The coffee is disgusting, i watched the young girl whack together a latte for me, the thing that really hit me was the state of the portafilters.... Dont think they are washed all day... And the milk jugs were disgusting, hard crispy yellow milk on the outside... The final drink was a 15 litre latte that barely tasted off coffee... All off thousands of pounds worth of equipment...

then theres me with £500 worth of machine and grinder, a £7.50 bag of coffee, £5 set of scales, £35 tamper, and a whole forum of coffee friends behind me and my coffee knocks the socks off of them...

Stick at it OP, you will get it nailed soon enough.  its well worth it... I joined here last year as a tassimo owner.


----------



## ironcross13 (Mar 27, 2014)

tictok said:


> Hiya
> 
> 1.How fine are you grinding?
> 
> ...


1.Quite fine

2.Ive not been counting i will start again

3.very consistent I would say

4.i was useing some i had in the freezer for a few months ( how long can you freeze for?)

5.dont no how to check temp or pressure


----------



## ironcross13 (Mar 27, 2014)

Thanks for the replies guys

I think ive got lazy useing frozen beans and not timing my shots

Ive just received my new fresh beans today









Mocha java

Wahroonga (going to try first)

Indian monsooned malabar

So try to get 40g in 25-30 sec then adjust the grind to get less in the same time and see how i like the taste

What is temp surfing?


----------



## Dylan (Dec 5, 2011)

The Classic cycles through a range of temps as it turns on and off its boiler. Temp surfing is not an exact science but involves flushing the group so the boiler is filled with cold water, then waiting for the boiler hearing light to go out (or ready light to come on, I can't remember which way around it is with the classic) then waiting 'X' seconds then pulling your shot at this point.
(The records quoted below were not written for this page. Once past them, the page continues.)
-- ==== Sys2Proof/Certificates/Slice0/Obligations.lean ====
section
/-! DEFINITION. The statements for the provers: encoding, the step, whole-machine rules, invariants, the result of every command, and
the rules of the two engines, the filter and the drain. -/

open Sys2Proof Sys2Proof.Machine

/-! ### Encoding (30_encoding.md) -/

/-- Decode and encode agree (R143, R147). Decoding the encoding of any command of the instance's backend gives that command, with every voice
number and every data word. A pair that decodes is the encoding of the command it decodes to. -/
def Obligations.DecodeAndEncodeAgree : Prop :=
  (∀ (b : Backend) (i : Instr), i.onBackend b = true → decode b (encode i).1 (encode i).2 = .ok i) ∧
  ∀ (b : Backend) (cmd data : Word) (i : Instr),
    decode b cmd data = .ok i → encode i = (cmd, data) ∧ i.onBackend b = true

/-- A serialised command, followed by any bytes, reads back as the command and those bytes. It is 8 bytes, and each of its two words stands
there least significant byte first (R106). That `CMD` comes before `DATA` is the model's choice (log 18). -/
def Obligations.SerialisedCommandReadsBack : Prop :=
  ∀ (i : Instr) (rest : List Byte),
    decodeBytes (encodeBytes i ++ rest) = .ok (i, rest) ∧
    encodeBytes i =
      [(encode i).1.extractLsb' 0 8, (encode i).1.extractLsb' 8 8, (encode i).1.extractLsb' 16 8, (encode i).1.extractLsb' 24 8,
        (encode i).2.extractLsb' 0 8, (encode i).2.extractLsb' 8 8, (encode i).2.extractLsb' 16 8, (encode i).2.extractLsb' 24 8]

/-- R143: the decoder's checks in their order, over the bit fields of R140. The decoder refuses by the first check that fails and decodes
every other pair, whatever its voice number. A decoded command whose voice does not exist fails later, with BAD_VOICE. -/
def Obligations.DecoderChecksInOrder : Prop :=
  (∀ (b : Backend) (cmd data : Word),
    let op := (cmd.extractLsb' 24 8).toNat
    let control := 0x01 ≤ op ∧ op ≤ 0x0D
    let fixedPeriod := 0x10 ≤ op ∧ op ≤ 0x18
    let variableRate := (0x20 ≤ op ∧ op ≤ 0x2B) ∨ (0x30 ≤ op ∧ op ≤ 0x35)
    (¬(control ∨ fixedPeriod ∨ variableRate) → decode b cmd data = .error .opcode) ∧
    ((control ∨ fixedPeriod ∨ variableRate) →
      (cmd.extractLsb' 0 16 ≠ 0#16 → decode b cmd data = .error .reserved) ∧
      (cmd.extractLsb' 0 16 = 0#16 →
        (control → cmd.extractLsb' 16 8 ≠ 0#8 → decode b cmd data = .error .voiceOnControl) ∧
        (fixedPeriod → b = .vr → decode b cmd data = .error .otherBackend) ∧
        (variableRate → b = .fp → decode b cmd data = .error .otherBackend) ∧
        ((control ∧ cmd.extractLsb' 16 8 = 0#8) ∨ (fixedPeriod ∧ b = .fp) ∨ (variableRate ∧ b = .vr) →
          ∃ i, decode b cmd data = .ok i ∧ encode i = (cmd, data))))) ∧
  ∀ (s : State) (cmd data : Word) (i : Instr) (v : BitVec 8),
    decode s.cfg.backend cmd data = .ok i → i.voice? = some v → s.cfg.voiceCount ≤ v.toNat → s.flr.fault = false →
      exec i s = .next (s.refuseWith .badVoice)

/-- Words written out from the encoding tables of R140, R146 and R147 decode to the commands they stand for, one or more of each family
(95_test_vectors.md E-1, E-5, E-9 to E-13, E-15, E-16, E-21, E-29, E-33, E-34). -/
def Obligations.SpecWordsDecode : Prop :=
  decode .fp 0x11020000#32 0x000001AC#32 = .ok (.fpPeriod 2#8 428#32) ∧
  decode .fp 0x18030000#32 0x3F000000#32 = .ok (.fpPanning 3#8 0x3F000000#32) ∧
  decode .vr 0x21010000#32 0x3FC00000#32 = .ok (.vrSpeed 1#8 0x3FC00000#32) ∧
  decode .vr 0x22010000#32 0xFFFFFFFF#32 = .ok (.vrDirection 1#8 0xFFFFFFFF#32) ∧
  decode .vr 0x34000000#32 0x00000002#32 = .ok (.vrNextLoopMode 0#8 2#32) ∧
  decode .vr 0x35010000#32 0x00000000#32 = .ok (.vrTrigger 1#8 0#32) ∧
  decode .fp 0x01000000#32 0xDEADBEEF#32 = .ok (.reset 0xDEADBEEF#32) ∧
  decode .vr 0x0B000000#32 0x00000002#32 = .ok (.setled 2#32) ∧
  decode .fp 0x0E000000#32 0x00000000#32 = .error .opcode ∧
  decode .fp 0x10000001#32 0x00000001#32 = .error .reserved ∧
  decode .fp 0x02010000#32 0x00000000#32 = .error .voiceOnControl ∧
  decode .fp 0x20000000#32 0x00000001#32 = .error .otherBackend ∧
  decode .vr 0x10000000#32 0x00000001#32 = .error .otherBackend

/-- What the disassembler prints for a pair, the assembler reads back as that pair: a decoded command with every operand, and an ILLEGAL pair
in its `.illegal` form (R149, R150; the syntax beyond R149, that `.illegal` is read among it, is the model's choice, log 23). -/
def Obligations.AssemblerReadsDisassembly : Prop :=
  ∀ (b : Backend) (cmd data : Word), assembleLine (disassemble b cmd data) = .ok [⟨cmd, data, none⟩]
If you do this the same each time you should have repeatability in your routine.

If you want to know exactly when your machine is at the right temp then buy a k-type thermometer from ebay and measure the temp of the water as it emerges from the shower screen.


----------



## Glenn (Jun 14, 2008)

Having read this thread end to end I'd wager that some basic training will make a world of difference

Where are you based?


----------



## ironcross13 (Mar 27, 2014)

Yeah I'm i could give this a try..

Manchester, is there any good training vids online


----------



## ironcross13 (Mar 27, 2014)

??


----------



## Mrboots2u (May 10, 2013)

ironcross13 said:


> ??


Have you read this thread ..

Point 10 link to a clip that will help you pull a shot and temp surf...

http://coffeeforums.co.uk/showthread.php?3858-So-you%92ve-just-bought-your-Gaggia-Classic

why weigh your coffee?






search using Google and youtube....


----------